Ellen Widdup’s escape to the country

FATHER Christmas. The biggest fib you will ever tell your children.

We justify it in the name of everything that is festive but it’s a tricky one, isn’t it? Especially when we insist our little cherubs are always truthful and promise to be honest with them in return.

Like most parents I perpetuate the myth that is Santa Claus. And like most parents I do it without thinking.

We are all in it together – all telling the same giant whopper which we whisper about away from little ears to keep the fantasy alive for as long as possible.

At least I thought we were.

Last week, we saw a friend whose daughter does not believe. And she doesn’t believe because her mother decided to tell her the truth.

“I don’t think it’s healthy to tell an unnecessary lie,” she said. “She would be heartbroken to find out I had fibbed, so I decided against it.”

Each to their own, I thought, until I overheard her child telling mine that daddy delivered her presents.

I intervened, of course.

“In this house Father Christmas brings the gifts,” I said curtly.

Later that evening my daughter, who was writing yet another letter to the jolly old fellow in red, pulled me to one side.

“I think that little girl’s daddy has to deliver her presents because Santa has put her on the naughty list,” she said.

“I’m sure Father Christmas doesn’t leave anyone out,” I replied smoothly. “She is probably just getting confused.”

So how do I justify continuing with the great charade?

Well, for a start, I remember it being one of the most exciting elements of Christmas when I was a child.

And my parents went to extraordinary lengths to keep the story going.

When I was eight, my father covered the living room carpet with sooty footprints, much to my mother’s horror.

The next year he dug huge chunks of turf in the garden to make sleigh tracks on the grass and knocked the climbing frame over.

I uncovered the truth only by forcing myself to stay awake until my giggling parents stumbled into my room at 2am to fill the stockings.

Was I disappointed? Not really. Were they? Yes, horribly. To the point where – even as young adults – we still had to go through the pantomime of leaving brandy and a mince pie out for Santa.

Look, put it this way: I’ve never heard of someone seeing a psychoanalyst because they were damaged by learning they were lied to about Mr Claus.

Secondly, I don’t really see it as a lie – a word which comes with a barrage of nasty connotations; rather a living fairy tale which stirs the imagination and creates a world of excitement for children on Christmas Eve.

And as for the mum with enviable morals, I am utterly convinced that even the most virtuous among us tell their child the occasional porky pie.

To say you don’t is probably, well, stretching the truth a little bit.

In my experience the judiciously-deployed lie is as much a part of a mother’s arsenal as wet-wipes and sippy cups.

There are the untruths you tell to avoid a scene: the playground is closed today; your teacher has just called to check you have done your homework; don’t pull faces or the wind will change and you will stay like that; when the ice cream van plays music it means he doesn’t have any ice cream left.

Then there are the things that fly out of your mouth at mealtimes: carrots help you see in the dark; eat your crusts and your hair will grow curly; eating spinach makes you strong; eating sweets gives you spots.

And if you manage to avoid all of those, surely honesty isn’t always the best policy when it comes to being polite?

You wouldn’t tell your child the raisin cookies they made at school tasted like fly-encrusted cardboard, would you?
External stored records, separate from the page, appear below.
-- ==== Sys2Proof/Laws/State.lean ====
section
/-! SUPPORT. One lemma per field per named update of the state, each true by unfolding the update once. -/

namespace Sys2Proof.Machine

variable (s : State)

/-! ### send -/

@[simp] theorem State.send_csum (v : Byte) : (s.send v).csum = s.csum := rfl
@[simp] theorem State.send_rsum (v : Byte) : (s.send v).rsum = s.rsum := rfl
@[simp] theorem State.send_rpos (v : Byte) : (s.send v).rpos = s.rpos := rfl
@[simp] theorem State.send_fmask (v : Byte) : (s.send v).fmask = s.fmask := rfl
@[simp] theorem State.send_pos (v : Byte) : (s.send v).pos = s.pos := rfl
@[simp] theorem State.send_lenr (v : Byte) : (s.send v).lenr = s.lenr := rfl
@[simp] theorem State.send_first (v : Byte) : (s.send v).first = s.first := rfl
@[simp] theorem State.send_firstv (v : Byte) : (s.send v).firstv = s.firstv := rfl
@[simp] theorem State.send_ackc (v : Byte) : (s.send v).ackc = s.ackc := rfl
@[simp] theorem State.send_opr (v : Byte) : (s.send v).opr = s.opr := rfl
@[simp] theorem State.send_fsm (v : Byte) : (s.send v).fsm = s.fsm := rfl
@[simp] theorem State.send_busy (v : Byte) : (s.send v).busy = s.busy := rfl
@[simp] theorem State.send_seq (v : Byte) : (s.send v).seq = s.seq := rfl
@[simp] theorem State.send_allf (v : Byte) : (s.send v).allf = s.allf := rfl
@[simp] theorem State.send_err (v : Byte) : (s.send v).err = s.err := rfl
@[simp] theorem State.send_active (v : Byte) : (s.send v).active = s.active := rfl
@[simp] theorem State.send_txctl (v : Byte) : (s.send v).txctl = s.txctl := rfl
@[simp] theorem State.send_txlen (v : Byte) : (s.send v).txlen = s.txlen := rfl
@[simp] theorem State.send_rxctl (v : Byte) : (s.send v).rxctl = s.rxctl := rfl
@[simp] theorem State.send_rxlen (v : Byte) : (s.send v).rxlen = s.rxlen := rfl
@[simp] theorem State.send_budget (v : Byte) : (s.send v).budget = s.budget := rfl
@[simp] theorem State.send_timeout (v : Byte) : (s.send v).timeout = s.timeout := rfl
@[simp] theorem State.send_resMask (v : Byte) : (s.send v).resMask = s.resMask := rfl
@[simp] theorem State.send_resValue (v : Byte) : (s.send v).resValue = s.resValue := rfl
@[simp] theorem State.send_errPos (v : Byte) : (s.send v).errPos = s.errPos := rfl
@[simp] theorem State.send_errMask (v : Byte) : (s.send v).errMask = s.errMask := rfl
@[simp] theorem State.send_errByte (v : Byte) : (s.send v).errByte = s.errByte := rfl
@[simp] theorem State.send_rrem (v : Byte) : (s.send v).rrem = s.rrem := rfl
@[simp] theorem State.send_trem (v : Byte) : (s.send v).trem = s.trem := rfl
@[simp] theorem State.send_mem (v : Byte) : (s.send v).mem = s.mem := rfl
@[simp] theorem State.send_rst (v : Byte) : (s.send v).rst = s.rst := rfl
@[simp] theorem State.send_params (v : Byte) : (s.send v).params = s.params := rfl
@[simp] theorem State.send_port (v : Byte) : (s.send v).port = s.port := rfl
@[simp] theorem State.send_replies (v : Byte) : (s.send v).replies = s.replies := rfl
@[simp] theorem State.send_trace (v : Byte) : (s.send v).trace = s.trace ++ [.send s.active v] := rfl
@[simp] theorem State.send_samples (v : Byte) : (s.send v).samples = s.samples := rfl
@[simp] theorem State.send_levels (v : Byte) : (s.send v).levels = s.levels := rfl
@[simp] theorem State.send_draws (v : Byte) : (s.send v).draws = s.draws := rfl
Massaging the truth is also the responsible thing to do when explaining big adult issues to little people.

Don’t get me wrong; being totally honest with your kids is a noble thought but, really, the world is too complex and dangerous to expect the primary school crowd to grasp the whole truth on an ugly reality.
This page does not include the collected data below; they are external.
theorem TxCtl.toNat_pack (c : TxCtl) :
    c.pack.toNat = c.kind.toNat + c.ackEn.toNat * 2 + c.endBit.toNat * 4 + c.ackVal.toNat * 256 := by
  simp only [TxCtl.pack, toNat_append_eq, BitVec.toNat_ofBool, BitVec.toNat_ofNat]
  omega

theorem RxCtl.toNat_pack (c : RxCtl) :
    c.pack.toNat =
      c.kind.toNat + c.ackEn.toNat * 2 + c.endBit.toNat * 4 + c.cont.toNat * 8 + c.ackVal.toNat * 256 := by
  simp only [RxCtl.pack, toNat_append_eq, BitVec.toNat_ofBool, BitVec.toNat_ofNat]
  omega

theorem State.toNat_resultReg (s : State) : s.resultReg.toNat = s.resMask.toNat + s.resValue.toNat * 256 := by
  simp only [State.resultReg, toNat_append_eq, BitVec.toNat_ofNat]
  omega

theorem State.toNat_sumsReg (s : State) : s.sumsReg.toNat = s.csum.toNat + s.rsum.toNat * 256 := by
  simp only [State.sumsReg, toNat_append_eq, BitVec.toNat_ofNat]
  omega

theorem State.toNat_rposReg (s : State) : s.rposReg.toNat = s.rpos.toNat := by
  simp only [State.rposReg, toNat_append_eq, BitVec.toNat_ofNat]
  omega

theorem State.toNat_errinfoReg (s : State) :
    s.errinfoReg.toNat = s.errPos.toNat + s.errMask.toNat * 65536 + s.errByte.toNat * 16777216 := by
  simp only [State.errinfoReg, toNat_append_eq, BitVec.toNat_ofNat]
  omega

theorem toNat_setWidth_word {w : Nat} (x : BitVec w) (h : w ≤ 32) : (x.setWidth 32).toNat = x.toNat :=
  BitVec.toNat_setWidth_of_le h

/-! ### Registers and their addresses (R31) -/

/-- The host address of a register. -/
def Reg.addr : Reg → Half
  | .cmd => 0x0000
  | .status => 0x0004
  | .active => 0x0008
  | .txctl => 0x000C
  | .txlen => 0x0010
  | .rxctl => 0x0014
  | .rxlen => 0x0018
  | .budget => 0x001C
  | .timeout => 0x0020
  | .result => 0x0024
  | .sums => 0x0028
  | .rpos => 0x002C
  | .errinfo => 0x0030
  | .rrem => 0x0034
  | .trem => 0x0038

theorem eq_addr_of_regAt {a : Half} {r : Reg} (h : regAt a = some r) : a = r.addr := by
  have ha : a.toNat % 4 = 0 ∧ a.toNat ≤ 0x38 := by
    by_contra hn
    rw [regAt_none a hn] at h
    cases h
  obtain ⟨n, hn, rfl⟩ : ∃ n, n < 15 ∧ a = BitVec.ofNat 16 (4 * n) :=
    ⟨a.toNat / 4, by omega, by apply BitVec.eq_of_toNat_eq; simp; omega⟩
  interval_cases n <;> (cases h; rfl)

/-! ### Writes of a register (R34 to R39, R46) -/

/-- A write of one register leaves what every other register reads as. -/
theorem State.readReg_writeReg_other (s : State) (w : Word) {r q : Reg} (h : q ≠ r) :
    (s.writeReg w r).readReg q = s.readReg q := by
  cases r with
  | cmd | status | result | sums | rpos | errinfo | rrem | trem => rfl
  | active => cases q with | active => exact absurd rfl h | _ => rfl
  | txctl => cases q with | txctl => exact absurd rfl h | _ => rfl
  | txlen => cases q with | txlen => exact absurd rfl h | _ => rfl
  | rxctl => cases q with | rxctl => exact absurd rfl h | _ => rfl
  | rxlen => cases q with | rxlen => exact absurd rfl h | _ => rfl
  | budget => cases q with | budget => exact absurd rfl h | _ => rfl
  | timeout => cases q with | timeout => exact absurd rfl h | _ => rfl

theorem TxCtl.pack_unpack (w : Word) : (TxCtl.unpack w).pack = w &&& 0x0000FF07 := by
  have h : (TxCtl.unpack w).pack =
      (0#16 ++ w.extractLsb' 8 8 ++ 0#5 ++ BitVec.ofBool (w.getLsbD 2) ++ BitVec.ofBool (w.getLsbD 1) ++
        BitVec.ofBool (w.getLsbD 0) : BitVec (16 + 8 + 5 + 1 + 1 + 1)) := rfl
  rw [h]
  apply BitVec.eq_of_getLsbD_eq
  intro i hi
  simp only [BitVec.getLsbD_append, BitVec.getLsbD_ofBool, BitVec.getLsbD_extractLsb', BitVec.getLsbD_and,
    BitVec.getLsbD_zero, Nat.sub_sub]
  interval_cases i <;> simp

theorem RxCtl.pack_unpack (w : Word) : (RxCtl.unpack w).pack = w &&& 0x0000FF0F := by
  have h : (RxCtl.unpack w).pack =
      (0#16 ++ w.extractLsb' 8 8 ++ 0#4 ++ BitVec.ofBool (w.getLsbD 3) ++ BitVec.ofBool (w.getLsbD 2) ++
        BitVec.ofBool (w.getLsbD 1) ++ BitVec.ofBool (w.getLsbD 0) : BitVec (16 + 8 + 4 + 1 + 1 + 1 + 1)) := rfl
  rw [h]
  apply BitVec.eq_of_getLsbD_eq
  intro i hi
  simp only [BitVec.getLsbD_append, BitVec.getLsbD_ofBool, BitVec.getLsbD_extractLsb', BitVec.getLsbD_and,
    BitVec.getLsbD_zero, Nat.sub_sub]
  interval_cases i <;> simp

/-- The seven registers that a write stores in, with their stored bits (R34 to R39, R46). -/
def storedBits : List (Reg × Word) :=
  [(.active, 0x0000000F), (.txctl, 0x0000FF07), (.txlen, 0x0000FFFF), (.rxctl, 0x0000FF0F), (.rxlen, 0x0000FFFF),
    (.budget, 0xFFFFFFFF), (.timeout, 0xFFFFFFFF)]

theorem setWidth_setWidth_word (w : Word) {k : Nat} {mask : Word} (h : mask = BitVec.ofNat 32 (2 ^ k - 1)) :
    (w.setWidth k).setWidth 32 = w &&& mask := by
  subst h
  apply BitVec.eq_of_getLsbD_eq
  intro i hi
  simp only [BitVec.getLsbD_setWidth, BitVec.getLsbD_and, BitVec.getLsbD_ofNat, Nat.testBit_two_pow_sub_one, hi,
    decide_true, Bool.true_and]
  rw [Bool.and_comm]

/-- What a write stores reads back with every other bit 0. -/
theorem State.readReg_writeReg_same (s : State) (w : Word) {r : Reg} {mask : Word} (h : (r, mask) ∈ storedBits) :
    (s.writeReg w r).readReg r = w &&& mask := by
  simp only [storedBits, List.mem_cons, Prod.mk.injEq, List.not_mem_nil, or_false] at h
  rcases h with ⟨rfl, rfl⟩ | ⟨rfl, rfl⟩ | ⟨rfl, rfl⟩ | ⟨rfl, rfl⟩ | ⟨rfl, rfl⟩ | ⟨rfl, rfl⟩ | ⟨rfl, rfl⟩
  · exact setWidth_setWidth_word w (k := 4) rfl
  · exact TxCtl.pack_unpack w
  · exact setWidth_setWidth_word w (k := 16) rfl
  · exact RxCtl.pack_unpack w
  · exact setWidth_setWidth_word w (k := 16) rfl
  · exact BitVec.and_allOnes.symm
  · exact BitVec.and_allOnes.symm

/-! ### Accesses while BUSY = 0 (R64) -/

/-- The host's own records once an access has been answered: the events left, and one more reply. -/
def State.accessed (s : State) (rest : List PortEvent) (data : Word) : State :=
  { s with port := rest, replies := s.replies ++ [⟨true, data⟩] }

/-- One more byte stored. -/
def State.stored (s : State) (a : Nat) (v : Byte) : State := { s with mem := s.mem.write a v }

@[simp] theorem State.accessed_replies (s : State) (rest : List PortEvent) (data : Word) :
    (s.accessed rest data).replies = s.replies ++ [⟨true, data⟩] := rfl

theorem State.readReg_accessed (s : State) (rest : List PortEvent) (data : Word) (r : Reg) :
    (s.accessed rest data).readReg r = s.readReg r := by
  cases r <;> rfl

theorem State.writeReg_busy (s : State) (w : Word) (r : Reg) : (s.writeReg w r).busy = s.busy := by
  cases r <;> rfl

theorem State.writeReg_replies (s : State) (w : Word) (r : Reg) : (s.writeReg w r).replies = s.replies := by
  cases r <;> rfl

theorem State.writeReg_rst (s : State) (w : Word) (r : Reg) : (s.writeReg w r).rst = s.rst := by
  cases r <;> rfl

section
variable {s : State} {a : Half} {rest : List PortEvent} (hb : s.busy = false) (hrst : s.rst = false)
include hb hrst

theorem hostRead_reg {r : Reg} (hr : regAt a = some r) : hostRead a .four s = s.answer true (s.readReg r) := by
  simp [hostRead, hrst, target_four_of_regAt s.params hr, hb]

theorem hostWrite_reg {r : Reg} (d : Word) (hr : regAt a = some r) (hcmd : r ≠ .cmd) (hro : r.readOnly = false) :
    hostWrite a .four d s = .next ((s.writeReg d r).answer true 0) := by
  simp [hostWrite, hrst, target_four_of_regAt s.params hr, hb, hcmd, hro]

theorem hostRead_byte {v : Byte} (hw : inWindow s.params a.toNat = true) (hv : s.mem.read a.toNat = some v) :
    hostRead a .one s = s.answer true (v.setWidth 32) := by
  simp [hostRead, hrst, target_one_of_inWindow s.params a hw, hb, State.readByte, hv]

theorem hostWrite_byte (d : Word) (hw : inWindow s.params a.toNat = true) :
    hostWrite a .one d s = .next ((s.stored a.toNat (d.extractLsb' 0 8)).answer true 0) := by
  simp [hostWrite, hrst, target_one_of_inWindow s.params a hw, hb, State.stored]

theorem step_read_reg {r : Reg} (hp : s.port = .read a .four :: rest) (hr : regAt a = some r) :
    step s = .next (s.accessed rest (s.readReg r)) :=
  (step_read hp (hostRead_reg (s := { s with port := rest }) hb hrst hr)).trans (by cases r <;> rfl)

theorem step_write_reg {r : Reg} {d : Word} (hp : s.port = .write a .four d :: rest) (hr : regAt a = some r)
    (hcmd : r ≠ .cmd) (hro : r.readOnly = false) : step s = .next ((s.writeReg d r).accessed rest 0) :=
  (step_write hp (hostWrite_reg (s := { s with port := rest }) hb hrst d hr hcmd hro)).trans (by cases r <;> rfl)

theorem step_read_byte {v : Byte} (hp : s.port = .read a .one :: rest) (hw : inWindow s.params a.toNat = true)
    (hv : s.mem.read a.toNat = some v) : step s = .next (s.accessed rest (v.setWidth 32)) :=
  step_read hp (hostRead_byte (s := { s with port := rest }) hb hrst hw hv)

theorem step_write_byte {d : Word} (hp : s.port = .write a .one d :: rest) (hw : inWindow s.params a.toNat = true) :
    step s = .next ((s.stored a.toNat (d.extractLsb' 0 8)).accessed rest 0) :=
  step_write hp (hostWrite_byte (s := { s with port := rest }) hb hrst d hw)

end

/-- What a read can come to: it is answered, a free value drawn at most, or it is refused because BUSY = 1. -/
theorem hostRead_cases (a : Half) (sz : AccessSize) (s : State) :
    (∃ ok d n, hostRead a sz s = ({ s with draws := n } : State).answer ok d) ∨
    (s.busy = true ∧ hostRead a sz s = s.refuseAccess) := by
  have hbus : ∃ ok d n, s.busError = ({ s with draws := n } : State).answer ok d := ⟨_, _, s.draws, rfl⟩
  have hbyte (k : Nat) : ∃ ok d n, s.readByte k = ({ s with draws := n } : State).answer ok d := by
    unfold State.readByte
    split
    · exact ⟨_, _, s.draws, rfl⟩
    · exact ⟨_, _, _, rfl⟩
  unfold hostRead
  split
  · exact .inl hbus
  split
  · exact .inl hbus
  · split
    · next h => exact .inr ⟨(Bool.and_eq_true_iff.1 h).1, rfl⟩
    · exact .inl ⟨_, _, s.draws, rfl⟩
  · split
    · next h => exact .inr ⟨h, rfl⟩
    · exact .inl (hbyte _)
Just because a child whose father is in the Army asks if dad could die on the front line doesn’t mean he should carry the daily burden of worry that this will happen, does it?

A book I read recently, Born Liars: Why We Can’t Live Without Deceit, explains that lying is an essential component in making us more-balanced individuals.

Author Ian Leslie makes the rather irreverent suggestion that even God is not above being a little economical with the truth. In Genesis, God tells Adam and Eve that they will die if they eat the forbidden fruit. They go ahead – and they don’t die. Well, not immediately, anyway.

The point is that lying, far from being bad for us, is often designed to keep us safe, protect us from misery and prevent us being weighed down by the terrible burden of too much truth.

I’m not sure this exactly substantiates my continuing dedication to the fiction of Saint Nick but I certainly don’t think my dishonesty will do them any harm.

And when they finally learn the truth, I hope they will be old enough to grasp the sense of tradition it brings.

So come Christmas Eve we will be leaving out a sausage roll and bottle of locally-brewed beer (our Santa doesn’t do mince pies and brandy), and hanging up our stockings with a thank-you note (must remember our manners).

Who knows if it will be a white Christmas, but in my house it will certainly be a white-lie Christmas.